In the mid-20th Century, we had the Space Race kick off, and in the mid-2020s, we’re very much in the middle of the AI race. Nobody is sitting still, with parties all around the globe pushing for the next big advancements.
Chinese scientists are now making a big claim to have made one of their own. As reported by The Independent, SpikingBrain1.0 is a new large language model (LLM) out of China, which ordinarily might not be so exciting. But this isn’t supposed to be any normal LLM. SpikingBrain1.0 is reported to be as much as 100x faster than current models such as those behind ChatGPT and Copilot.
All down to the way the model operates, which is something completely new. It’s being touted as the first “brain-like” LLM, but what does that actually mean? First, a little background on how the current crop of LLMs work.
Bear with me on this one, hopefully I can make it make sense and as simply as possible. Essentially, the current crop of LLMs look at all of the words in a sentence at once. They’re looking for patterns, relationships between words, whatever their position in the sentence.
It uses a method known as Attention. Take a sentence such as this:
“The Baseball player swung the bat and hit a home run.”
You, as a human, read that sentence and instantly know what it means, because your brain immediately associates “Baseball” with the words that come after it. But to an LLM, the word “bat” on its own could be both a baseball bat or the animal. Without examining the rest of the sentence, it wouldn’t be able to make that differentiation.
Attention in an LLM will look at the whole sentence and then map out relationships between the words to understand it. It will identify the other terms, such as “swung” and “baseball player,” to identify the correct definition and make better predictions.
This connects with the training data for the LLM, where it will have learned that “baseball” and “bat” often go together.
Examining whole sentences at once takes resources, though. And the larger the input, the more resources needed to understand it. This, in part, is why current LLMs generally need massive amounts of computing power. Every word is compared to every other word, and it consumes a lot of resources.
SpikingBrain1.0 claims to mimic the human brain’s approach, focusing only on nearby words, similar to how we would approach a sentence’s context. A brain fires the nerve cells it needs to; it doesn’t run at full power all of the time.

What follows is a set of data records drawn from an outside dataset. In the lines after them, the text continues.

/-- The bytes of an EVEX form's operand: one element where it is broadcast. -/
def evexBytes (N VL : Nat) (o : EvexOperands) : Nat := if o.b then N / 8 else VL / 8

theorem operandFrom_some {w : Nat} {s : State} {p : Prefixes} {n len bytes : Nat} {src : Source w} {op : Operand}
    (h : operandFrom s p n len bytes src = some op) :
    ∃ m, src = .mem m ∧ op = { place := placeOf s p n len m, bytes := bytes } := by
  cases src with
  | reg r => cases h
  | mem m =>
    cases h
    exact ⟨m, rfl, rfl⟩

/-- The second source where it is a register; for one in memory the value is never used. -/
def registerValue {n w : Nat} (src : Source n) (read : Fin n → BitVec w) : BitVec w :=
  match src with
  | .reg r => read r
  | .mem _ => 0

/-- The second source of an instruction: the value of its operand's bytes, or a register. -/
def sourceOf {w : Nat} (i : Instr) (s : State) (value : List Byte → BitVec w) (register : State → BitVec w) :
    Except Stop (BitVec w) :=
  match operandOf i s with
  | none => .ok (register s)
  | some op => (operandRead i s op).map value

theorem sourceOf_none {w : Nat} {i : Instr} {s : State} (ho : operandOf i s = none) (value : List Byte → BitVec w)
    (register : State → BitVec w) : sourceOf i s value register = .ok (register s) := by
  rw [sourceOf, ho]

theorem sourceOf_some {w : Nat} {i : Instr} {s : State} {op : Operand} (ho : operandOf i s = some op)
    (value : List Byte → BitVec w) (register : State → BitVec w) :
    sourceOf i s value register = (operandRead i s op).map value := by
  rw [sourceOf, ho]

theorem loadFull_eq (VL : Nat) (rule : AlignRule) (p : Prefixes) (len : Nat) (m : MemOperand) (s : State) :
    loadFull VL rule p len m s =
      (memRead s (placeOf s p 1 len m) (VL / 8) rule false fun _ => true).map (bytesValue VL) := by
  rw [loadFull]
  cases memRead s (placeOf s p 1 len m) (VL / 8) rule false fun _ => true <;> rfl

/-! ## The second source of each layout -/

section Sources

variable {i : Instr} {s : State} {op : Operand}

/-- Without a writemask every byte is in use. -/
theorem byteUsed_of_unmasked (hs : ∀ broadcast o, shapeOf i ≠ .evex broadcast o) : byteUsed i s = fun _ => true := by
  funext k
  cases h : shapeOf i with
  | evex broadcast o => exact absurd h (hs broadcast o)
  | _ => simp only [byteUsed, h]

theorem operandRead_of_mmx {o : MmxOperands} (hs : shapeOf i = .mmx o) :
    operandRead i s op = memRead s op.place op.bytes .eight false fun _ => true := by
  rw [operandRead, byteUsed_of_unmasked (by simp [hs]), alignRuleOf, maskedForm, hs]

theorem operandRead_of_sse {o : SseOperands} (hs : shapeOf i = .sse o) :
    operandRead i s op = memRead s op.place op.bytes .sixteen false fun _ => true := by
  rw [operandRead, byteUsed_of_unmasked (by simp [hs]), alignRuleOf, maskedForm, hs]

theorem operandRead_of_vex {o : VexOperands} (hs : shapeOf i = .vex o) :
    operandRead i s op = memRead s op.place op.bytes .free false fun _ => true := by
  rw [operandRead, byteUsed_of_unmasked (by simp [hs]), alignRuleOf, maskedForm, hs]

theorem mmxSource_eq {o : MmxOperands} (hs : shapeOf i = .mmx o) (s : State) :
    mmxSource o i.length s = sourceOf i s (bytesValue 64) fun s => registerValue o.src (readMm s) := by
  have ho : operandOf i s = operandFrom s o.pfx 1 i.length 8 o.src := by rw [operandOf, hs]
  cases hsrc : o.src with
  | reg r =>
    rw [hsrc] at ho
    rw [sourceOf_none ho, mmxSource, hsrc]
    rfl
  | mem m =>
    rw [hsrc] at ho
    rw [sourceOf_some ho, operandRead_of_mmx hs, mmxSource, hsrc]
    exact loadFull_eq 64 .eight o.pfx i.length m s

theorem sseSource_eq {o : SseOperands} (hs : shapeOf i = .sse o) (s : State) :
    sseSource o i.length s = sourceOf i s (bytesValue 128) fun s => registerValue o.src (readV 128 s ∘ vreg) := by
  have ho : operandOf i s = operandFrom s o.pfx 1 i.length 16 o.src := by rw [operandOf, hs]
  cases hsrc : o.src with
  | reg r =>
    rw [hsrc] at ho
    rw [sourceOf_none ho, sseSource, hsrc]
    rfl
  | mem m =>
    rw [hsrc] at ho
    rw [sourceOf_some ho, operandRead_of_sse hs, sseSource, hsrc]
    exact loadFull_eq 128 .sixteen o.pfx i.length m s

The net result is a more efficient process, with its creators claiming between 25x and 100x performance gains over current LLMs. Compared to something such as ChatGPT, this model is supposed to selectively respond to inputs, reducing its resource requirements to operate.

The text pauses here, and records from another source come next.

-- ==== Sys2Proof/Machine/Flags.lean ====
section
/-! DEFINITION. Every flag computation (R34, R35) and the one-operand functions of A that set CY. -/

namespace Sys2Proof.Machine

/-- CY of ANL and XRL: bit 3 of A before the instruction and bit 3 of the operand (R35). -/
def cyBothBit3 (a x : Nibble) : Bool := a.getLsbD 3 && x.getLsbD 3

/-- CY of RL and RLZ: bit 3 of A before the rotate (R35). -/
def cyBit3 (a : Nibble) : Bool := a.getLsbD 3

/-- CY of INC and SCAF: A was 0FH (R35). -/
def cyAllOnes (a : Nibble) : Bool := a == 0xF

/-- Rotate left by one (R151). -/
def rotateLeft (a : Nibble) : Nibble := a.extractLsb' 0 3 ++ a.extractLsb' 3 1

/-- SCAF (R282): A keeps its run of 1 bits from bit 0, every bit above the lowest 0 bit is cleared. -/
def scafValue (a : Nibble) : Nibble :=
  let b0 := a.getLsbD 0
  let b1 := b0 && a.getLsbD 1
  let b2 := b1 && a.getLsbD 2
  let b3 := b2 && a.getLsbD 3
  (BitVec.ofBool b3 ++ BitVec.ofBool b2) ++ (BitVec.ofBool b1 ++ BitVec.ofBool b0)

end Sys2Proof.Machine
end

As written in the research paper:
“This enables continual pre-training with less than 2 percent of the data while achieving performance comparable to mainstream open-source models.”
Perhaps equally interesting, at least for China, is that the model has been built not to rely on GPU compute from NVIDIA hardware. It has been tested on a locally produced chip from a Chinese company, MetaX.
There is, of course, much to be considered, but on paper at least, SpikingBrain1.0 could be a logical next evolution of LLMs. Much has been made of the impact AI will have on the environment, with vast energy requirements and equally vast requirements to cool these massive data centers.
It’s bad enough running LLMs in Ollama at home with an RTX 5090. My office gets hot, and with a graphics card that can draw close to 600W, it’s hardly efficient. Scale that thought up to a data center full of GPUs.
This is an interesting development if it all pans out to be accurate. It could be the next leap forward, but only if the balance of accuracy and efficiency is there. Exciting times for sure, though.